TASK STATEMENT -> Retype, word for word, every line of the records below starting at the one that contains "split <;> omega" and ending at the one that contains "have hexec := execCreate_built"; include both of those lines and nothing more.

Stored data
theorem longRep_runLegal {k : Fin 4} {i j : Inst} (hq : i.quiet) (hl : i.runLegal) (h : longRepPacket k i = .ok () j) :
    j.runLegal := by
  unfold longRepPacket at h
  obtain ⟨n, i1, h1, h2⟩ := Res.bind_eq_ok.1 h
  have hqr : (i.rotateRep k).quiet := by
    match k with
    | 0 | 1 | 2 | 3 => exact hq
  have hlr : 0x1000000 ≤ (i.rotateRep k).range.toNat := by simpa using hl.1
  have hs := lenDecode_same h1
  have hn := lenDecode_range h1
  have hr := runDec_range (asksOnly_of_fixed (lenDec_fixed _ _) _) hqr.2.2.1 hlr h1
  have ho : i1.op = i.op := by rw [hs]; simp
  have hd : i1.dictEff = i.dictEff := by
    rw [(sameBase_of_decoder hs).dictEff]; simp [Inst.dictEff]
  have ht : i1.out = i.out := by rw [hs]; simp
  have hc : i1.destCapacity = i.destCapacity := by rw [hs]; simp
  obtain ⟨-, l2, -, ⟨r0, r1, r2, r3⟩, -⟩ := hl
  have hm : ∀ d, i.repLegal d → i1.repLegal d := fun d hd' => repLegal_mono hd' hd (by omega)
  have e0 : i1.rep0 = i.repAt k := by rw [hs]; simp
  have hreps : i1.repLegal i1.rep1 ∧ i1.repLegal i1.rep2 ∧ i1.repLegal i1.rep3 := by
    have e1 : i1.rep1 = (i.rotateRep k).rep1 := by rw [hs]
    have e2 : i1.rep2 = (i.rotateRep k).rep2 := by rw [hs]
    have e3 : i1.rep3 = (i.rotateRep k).rep3 := by rw [hs]
    rw [e1, e2, e3]
    match k with
    | 0 => exact ⟨hm _ r1, hm _ r2, hm _ r3⟩
    | 1 => exact ⟨hm _ r0, hm _ r2, hm _ r3⟩
    | 2 => exact ⟨hm _ r0, hm _ r1, hm _ r3⟩
    | 3 => exact ⟨hm _ r0, hm _ r1, hm _ r2⟩
  refine copy_runLegal (i := { i1 with st := repNext i.st }) h2 ?_ (by omega) e0 hr ?_ hreps.1 hreps.2.1 hreps.2.2
  · simp only [ho, hc]; exact hq.2.1.2
  · intro a ha
    simp only [ht]
    exact l2 a (by simpa [ho] using ha)

theorem matchOperands_same {i j : Inst} {nd : Nat × Word} (h : matchOperands i = .ok nd j) : sameButDecoder i j := by
  have := runDec_same (matchOperandsDec i.posState) i
  unfold matchOperands at h
  rw [h] at this
  exact this

theorem matchOperands_range {i j : Inst} {nd : Nat × Word} (h : matchOperands i = .ok nd j) : 2 ≤ nd.1 ∧ nd.1 ≤ 273 :=
  runDec_ensures (matchOperandsDec_ensures _) h

theorem keeps_matchOrEos (i : Inst) : Keeps i (matchOrEos i) := by
  refine (keeps_fixed (matchOperandsDec_fixed _) i).bind fun nd j _ => ?_
  split
  · exact fun hq => ⟨hq, ⟨⟨rfl, rfl, rfl, rfl⟩, rfl, rfl, rfl, rfl, rfl⟩, le_refl _⟩
  · exact Keeps.map _ (keeps_update (j := { j.pushRep nd.2 with st := matchNext j.st }) (fun hq => hq) ⟨⟨rfl, rfl, rfl, rfl⟩, rfl, rfl, rfl, rfl, rfl⟩ rfl
      (keeps_copyMatch _ _ _))

theorem matchOrEos_runLegal {i j : Inst} {e : Bool} (hq : i.quiet) (hl : i.runLegal) (h : matchOrEos i = .ok e j) :
    j.runLegal := by
  unfold matchOrEos at h
  obtain ⟨nd, i1, h1, h2⟩ := Res.bind_eq_ok.1 h
  have hl1 := runDec_runLegal (asksOnly_of_fixed (matchOperandsDec_fixed _) i) hq hl h1
  have hq1 : i1.quiet := by
    have := runDec_quiet (asksOnly_of_fixed (matchOperandsDec_fixed i.posState) i) hq
    unfold matchOperands at h1
    rw [h1] at this
    exact this
  have hn := matchOperands_range h1
  split at h2
  · cases h2; exact hl1
  · obtain ⟨_, h3, -⟩ := Res.map_eq_ok.1 h2
    obtain ⟨l1, l2, l3, ⟨r0, r1, r2, r3⟩, l5⟩ := hl1
    exact copy_runLegal (i := { i1.pushRep nd.2 with st := matchNext i1.st }) h3 hq1.2.1.2 (by omega) rfl l1 l2 r0 r1 r2

/-! ## The packet loop -/

theorem keeps_packetOf (k : PacketKind) (i : Inst) : Keeps i (packetOf k i) := by
  cases k with
  | lit => exact (keeps_litPacket i).map _
  | newMatch => exact keeps_matchOrEos i
  | shortRep => exact (keeps_shortRep i).map _
  | longRep k => exact (keeps_longRep k i).map _

theorem packetOf_runLegal {k : PacketKind} {i j : Inst} {e : Bool} (hq : i.quiet) (hl : i.runLegal)
    (h : packetOf k i = .ok e j) : j.runLegal := by
  cases k with
  | lit => obtain ⟨_, h, -⟩ := Res.map_eq_ok.1 h; exact litPacket_runLegal hq hl h
  | newMatch => exact matchOrEos_runLegal hq hl h
  | shortRep => obtain ⟨_, h, -⟩ := Res.map_eq_ok.1 h; exact shortRep_runLegal hq hl h
  | longRep k => obtain ⟨_, h, -⟩ := Res.map_eq_ok.1 h; exact longRep_runLegal hq hl h

theorem keeps_nextKind (i : Inst) : Keeps i (nextKind i) := keeps_fixed (kindDec_fixed _ _) i

theorem nextKind_runLegal {k : PacketKind} {i j : Inst} (hq : i.quiet) (hl : i.runLegal) (h : nextKind i = .ok k j) :
    j.runLegal := runDec_runLegal (asksOnly_of_fixed (kindDec_fixed _ _) i) hq hl h

theorem keeps_decodePacket (i : Inst) : Keeps i (decodePacket i) :=
  (keeps_nextKind i).bind fun k j _ => keeps_packetOf k j

theorem decodePacket_runLegal {i j : Inst} {e : Bool} (hq : i.quiet) (hl : i.runLegal) (h : decodePacket i = .ok e j) :
    j.runLegal := by
  unfold decodePacket at h
  obtain ⟨k, i1, h1, h2⟩ := Res.bind_eq_ok.1 h
  have hq1 := (keeps_nextKind i hq).1
  rw [h1] at hq1
  exact packetOf_runLegal hq1 (nextKind_runLegal hq hl h1) h2

theorem keeps_packets (n : Nat) (i : Inst) : Keeps i (packets n i) := by
  induction n generalizing i with
  | zero => exact fun hq => ⟨hq, .refl i, le_refl _⟩
  | succ n ih =>
    unfold packets
    split
    · refine (keeps_decodePacket i).bind fun e j _ => ?_
      split
      · exact fun hq => ⟨hq, .refl j, le_refl _⟩
      · exact ih j
    · exact fun hq => ⟨hq, .refl i, le_refl _⟩

theorem packets_runLegal {n : Nat} {i j : Inst} (hq : i.quiet) (hl : i.runLegal) (h : packets n i = .ok () j) :
    j.runLegal := by
  induction n generalizing i with
  | zero => simp only [packets, Res.ok.injEq, true_and] at h; exact h ▸ hl
  | succ n ih =>
    unfold packets at h
    split at h
    · obtain ⟨e, i1, h1, h2⟩ := Res.bind_eq_ok.1 h
      have hq1 := (keeps_decodePacket i hq).1
      rw [h1] at hq1
      have hl1 := decodePacket_runLegal hq hl h1
      split at h2
      · cases h2; exact hl1
      · exact ih hq1 hl1 h2
    · cases h; exact hl

/-! ## The start of a stream -/

/-- `n` bytes shifted into `code`: the decoder's part only, no counter, no byte beyond the stream. -/
theorem loadCode_decodes (n : Nat) (i : Inst) : Decodes n i (loadCode n i) ∧ (loadCode n i).inst.probs = i.probs := by
  induction n generalizing i with
  | zero => exact ⟨⟨rfl, by omega, by omega, id⟩, rfl⟩
  | succ n ih =>
    by_cases h : i.ip < i.srcLen
    · rw [loadCode, nextByte_ok h, Res.bind_ok]
      obtain ⟨g1, g2⟩ := ih { i with ip := i.ip + 1, code := shiftIn i.code (i.srcByte i.ip) }
      refine ⟨?_, g2⟩
      cases hr : loadCode n { i with ip := i.ip + 1, code := shiftIn i.code (i.srcByte i.ip) } with
      | ok a j =>
        rw [hr] at g1
        obtain ⟨a1, a2, a3, a4⟩ := g1
        exact ⟨sameButDecoder.trans (j := { i with ip := i.ip + 1, code := shiftIn i.code (i.srcByte i.ip) }) rfl a1, by simp at a2; omega,
          by simp at a3; omega, fun _ => a4 h⟩
      | raised e j =>
        rw [hr] at g1
        obtain ⟨a1, a2, a3, a4, a5, a6⟩ := g1
        exact ⟨sameButDecoder.trans (j := { i with ip := i.ip + 1, code := shiftIn i.code (i.srcByte i.ip) }) rfl a1, by simp at a2; omega,
          by simp at a3; omega, a4, a5, fun _ => a6 h⟩
    · rw [loadCode, nextByte_raised (by omega)]
      exact ⟨⟨rfl, by simp, by simp, rfl, by omega, fun _ => by omega⟩, rfl⟩

theorem loadCode_range (n : Nat) (i : Inst) : (loadCode n i).inst.range = i.range := by
  induction n generalizing i with
  | zero => rfl
  | succ n ih =>
    by_cases h : i.ip < i.srcLen
    · rw [loadCode, nextByte_ok h, Res.bind_ok, ih]
    · rw [loadCode, nextByte_raised (by omega)]; rfl

theorem loadCode_step {n : Nat} {i : Inst} (h : i.ip < i.srcLen) :
    loadCode (n + 1) i = loadCode n { i with ip := i.ip + 1, code := shiftIn i.code (i.srcByte i.ip) } := by
  rw [loadCode, nextByte_ok h]
  rfl

/-- Five bytes shifted into a 32-bit register: the first is gone (R90). -/
theorem shiftIn_five (b0 b1 b2 b3 b4 : Byte) :
    (shiftIn (shiftIn (shiftIn (shiftIn (shiftIn 0 b0) b1) b2) b3) b4).toNat =
      ((b1.toNat * 256 + b2.toNat) * 256 + b3.toNat) * 256 + b4.toNat := by
  have h0 := b0.isLt
  have h1 := b1.isLt
  have h2 := b2.isLt
  have h3 := b3.isLt
  have h4 := b4.isLt
  have e0 : (shiftIn 0 b0).toNat = b0.toNat := by
    have hz : (0 : Word).toNat = 0 := rfl
    rw [shiftIn_toNat, hz]
    omega
  have e1 : (shiftIn (shiftIn 0 b0) b1).toNat = b0.toNat * 256 + b1.toNat := by rw [shiftIn_toNat, e0]; omega
  have e2 : (shiftIn (shiftIn (shiftIn 0 b0) b1) b2).toNat = (b0.toNat * 256 + b1.toNat) * 256 + b2.toNat := by
    rw [shiftIn_toNat, e1]; omega
  have e3 : (shiftIn (shiftIn (shiftIn (shiftIn 0 b0) b1) b2) b3).toNat =
      ((b0.toNat * 256 + b1.toNat) * 256 + b2.toNat) * 256 + b3.toNat := by rw [shiftIn_toNat, e2]; omega
  rw [shiftIn_toNat, e3]
  omega

/-- The five bytes of RC_INIT, when the stream holds them (R90). -/
theorem loadCode_five {i : Inst} (h : i.ip + 5 ≤ i.srcLen) (hc : i.code = 0) :
    ∃ j, loadCode 5 i = .ok () j ∧ j.ip = i.ip + 5 ∧
      j.code.toNat = (((i.srcByte (i.ip + 1)).toNat * 256 + (i.srcByte (i.ip + 2)).toNat) * 256 +
        (i.srcByte (i.ip + 3)).toNat) * 256 + (i.srcByte (i.ip + 4)).toNat := by
  refine ⟨{ i with
    ip := i.ip + 5
    code := shiftIn (shiftIn (shiftIn (shiftIn (shiftIn i.code (i.srcByte i.ip)) (i.srcByte (i.ip + 1)))
      (i.srcByte (i.ip + 2))) (i.srcByte (i.ip + 3))) (i.srcByte (i.ip + 4)) }, ?_, rfl, ?_⟩
  · rw [loadCode_step (by omega), loadCode_step (by simp only; omega), loadCode_step (by simp only; omega),
      loadCode_step (by simp only; omega), loadCode_step (by simp only; omega)]
    rfl
  · simp only [hc]
    exact shiftIn_five _ _ _ _ _

theorem keeps_loadCode (n : Nat) (i : Inst) : Keeps i (loadCode n i) := by
  intro hq
  obtain ⟨h1, h2⟩ := loadCode_decodes n i
  have hs : sameButDecoder i (loadCode n i).inst := by
    cases hr : loadCode n i <;> rw [hr] at h1 <;> exact h1.1
  have hip : (loadCode n i).inst.ip ≤ i.srcLen := by
    cases hr : loadCode n i <;> rw [hr] at h1
    · exact h1.2.2.2 hq.2.1.1
    · exact le_of_eq (h1.2.2.2.2.2 hq.2.1.1)
  exact ⟨quiet_of_decoder hs hq hip (by rw [h2]; exact hq.2.2.1), sameBase_of_decoder hs, by rw [hs]⟩
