theorem propertiesOk_of_legal {pol : DictMinPolicy} {lc lp pb : Nat} {d : Word} (hlc : lc ≤ 8) (hlp : lp ≤ 4)
    (hpb : pb ≤ 4) (hsum : lc + lp ≤ 8) (hdict : pol = .clamp ∨ 4096 ≤ d.toNat) :
    propertiesOk pol lc lp pb d = true := by
  simp only [propertiesOk, hlc, hlp, hpb, hsum, decide_true, Bool.and_self, Bool.true_and, Bool.or_eq_true,
    decide_eq_true_eq]
  exact hdict.imp (fun h => by rw [h]; rfl) id

/-- CREATE on legal properties builds when the environment allocates (R180). -/
theorem execCreate_built {s : State} {lc lp pb : Nat} {d : Word} (hok : propertiesOk s.params.dictMin lc lp pb d = true)
    (halloc : s.allocAnswer = true) : exec (.create lc lp pb d) s = .next (s.allocDrawn.built lc lp pb d) := by
  simp only [exec, execCreate, hok, halloc, if_true]

theorem freshInst_dictEff (lc lp pb : Nat) (d : Word) (n : Nat) :
    (freshInst lc lp pb d n).dictEff = if d.toNat < 4096 then 4096 else d.toNat := by
  simp only [Inst.dictEff, freshInst, Config.dictMin]
  split <;> omega

/-- Settles O54: on legal properties the answer of `ALLOC_OK` decides, and what is built is `freshInst`. -/
theorem createCompletes : Obligations.CreateCompletes := by
  refine ⟨fun s b more => ⟨allocAnswer_cons, allocAnswer_nil⟩, fun s lc lp pb d hlc hlp hpb hsum hdict halloc => ?_⟩
  have hexec := execCreate_built (propertiesOk_of_legal hlc hlp hpb hsum hdict) halloc
  refine ⟨_, freshInst lc lp pb d s.allocDrawn.draws, hexec, ?_⟩
  simp only [State.built_ret, State.built_createStatus, State.built_nextHandle, State.built_cur, State.built_allocIn,
    State.built_draws, State.built_insts, State.allocDrawn_insts, State.allocDrawn_nextHandle, Table.get_set_same,
    true_and]
  refine ⟨fun n hn => Table.get_set_other _ _ hn, rfl, rfl, ?_, ?_, ?_, rfl, freshInst_dictEff lc lp pb d _,
    fun c => rfl, rfl, rfl, rfl, rfl, rfl, rfl, rfl, rfl⟩
  all_goals
    simp only [freshInst, BitVec.toNat_ofNat]
    omega

/-! ## A command on a handle -/

theorem onHandle_live {s : State} {n : Nat} {i : Inst} {f : Nat → Inst → Host.Outcome State Fault Refusal}
    (hi : Table.get s.insts n = some i) (hb : i.busy = false) : onHandle (some n) s f = f n i := by
  simp [onHandle, hi, hb]

theorem onHandle_dead {s : State} {n : Nat} {f : Nat → Inst → Host.Outcome State Fault Refusal}
    (hi : Table.get s.insts n = none) : onHandle (some n) s f = .refused (.deadHandle n) := by
  simp only [onHandle, hi]

theorem onHandle_busy {s : State} {n : Nat} {i : Inst} {f : Nat → Inst → Host.Outcome State Fault Refusal}
    (hi : Table.get s.insts n = some i) (hb : i.busy = true) : onHandle (some n) s f = .refused (.instanceBusy n) := by
  simp only [onHandle, hi, hb, if_true]

theorem exec_destroy_some (n : Nat) (s : State) : exec (.destroy (some n)) s =
    onHandle (some n) s fun n _ => .next { s with insts := Table.erase s.insts n, ret := .none } := by
  simp only [exec, execDestroy]

theorem exec_reset (hd : Handle) (s : State) : exec (.reset hd) s =
    onHandle hd s fun n i => .next { s with insts := Table.set s.insts n (resetInst i), cur := n, ret := .none } := rfl

theorem exec_decompress (hd : Handle) (src : List Byte) (cap : Nat) (s : State) : exec (.decompress hd src cap) s =
    onHandle hd s fun n i =>
      if fitsUsize s.params src.length && fitsUsize s.params cap then
        .next (decompressed n { s with cur := n, draws := s.draws + 1 }
          (decompressInst s.params.initByte0 src cap s.draws i))
      else .refused .operandTooWide := rfl

theorem exec_reset_live {s : State} {n : Nat} {i : Inst} (hi : Table.get s.insts n = some i) (hb : i.busy = false) :
    exec (.reset (some n)) s =
      .next { s with insts := Table.set s.insts n (resetInst i), cur := n, ret := .none } :=
  (exec_reset (some n) s).trans (onHandle_live hi hb)

theorem resetInst_atReset (i : Inst) : (resetInst i).atReset = true := decide_eq_true rfl

/-- Settles O56: both commands act on the table at their handle; `resetInst` is idempotent. -/
theorem destroyAndReset : Obligations.DestroyAndReset := by
  refine fun s n i => ⟨rfl, fun hi hb => ⟨?_, ?_⟩⟩
  · refine ⟨_, (exec_destroy_some n s).trans (onHandle_live hi hb), ?_, rfl, fun m hm => Table.get_erase_other _ hm⟩
    simp only [State.phase, Table.get_erase_same]
  · refine ⟨_, resetInst i, exec_reset_live hi hb, ?_, rfl, fun c => rfl, resetInst_atReset i, rfl⟩
    rw [exec_reset_live (i := resetInst i) (Table.get_set_same _ _ _) hb]
    simp only [Table.set_set]
    rfl

/-! ## Refusals -/

theorem exec_noInstance {row : Instr} {s : State} (hs : s.current = none) (hrow : Instr.ofHost row = false) :
    exec row s = .refused .noInstance := by
  rcases exec_frames row s with h | ⟨f, hf⟩ | ⟨ok, f, hf⟩ | ⟨f, hf⟩
  · rw [hrow] at h; cases h
  · exact hf.trans (onCurrent_none hs)
  · simp only [State.current] at hs
    rw [hf]
    simp only [onCounters, hs]
  · exact hf.trans (onReset_none hs)

theorem step_refused_of_fetchWord {s t : State} {r : Request} (hf : fetch s = fetchWord r t) :
    (∀ e, decode r = .bad e → step s = .refused (.undecodable e)) ∧
      ∀ i, decode r = .instr i → i.wellFormed = false → step s = .refused .illFormed := by
  refine ⟨fun e he => ?_, fun i hi hw => ?_⟩
  · simp only [step, hf, fetchWord, he]
  · simp only [step, hf, fetchWord, hi, hw, Bool.false_eq_true, if_false]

SOLUTION TO THE PROBLEM ->
  split <;> omega

/-- Settles O54: on legal properties the answer of `ALLOC_OK` decides, and what is built is `freshInst`. -/
theorem createCompletes : Obligations.CreateCompletes := by
  refine ⟨fun s b more => ⟨allocAnswer_cons, allocAnswer_nil⟩, fun s lc lp pb d hlc hlp hpb hsum hdict halloc => ?_⟩
  have hexec := execCreate_built (propertiesOk_of_legal hlc hlp hpb hsum hdict) halloc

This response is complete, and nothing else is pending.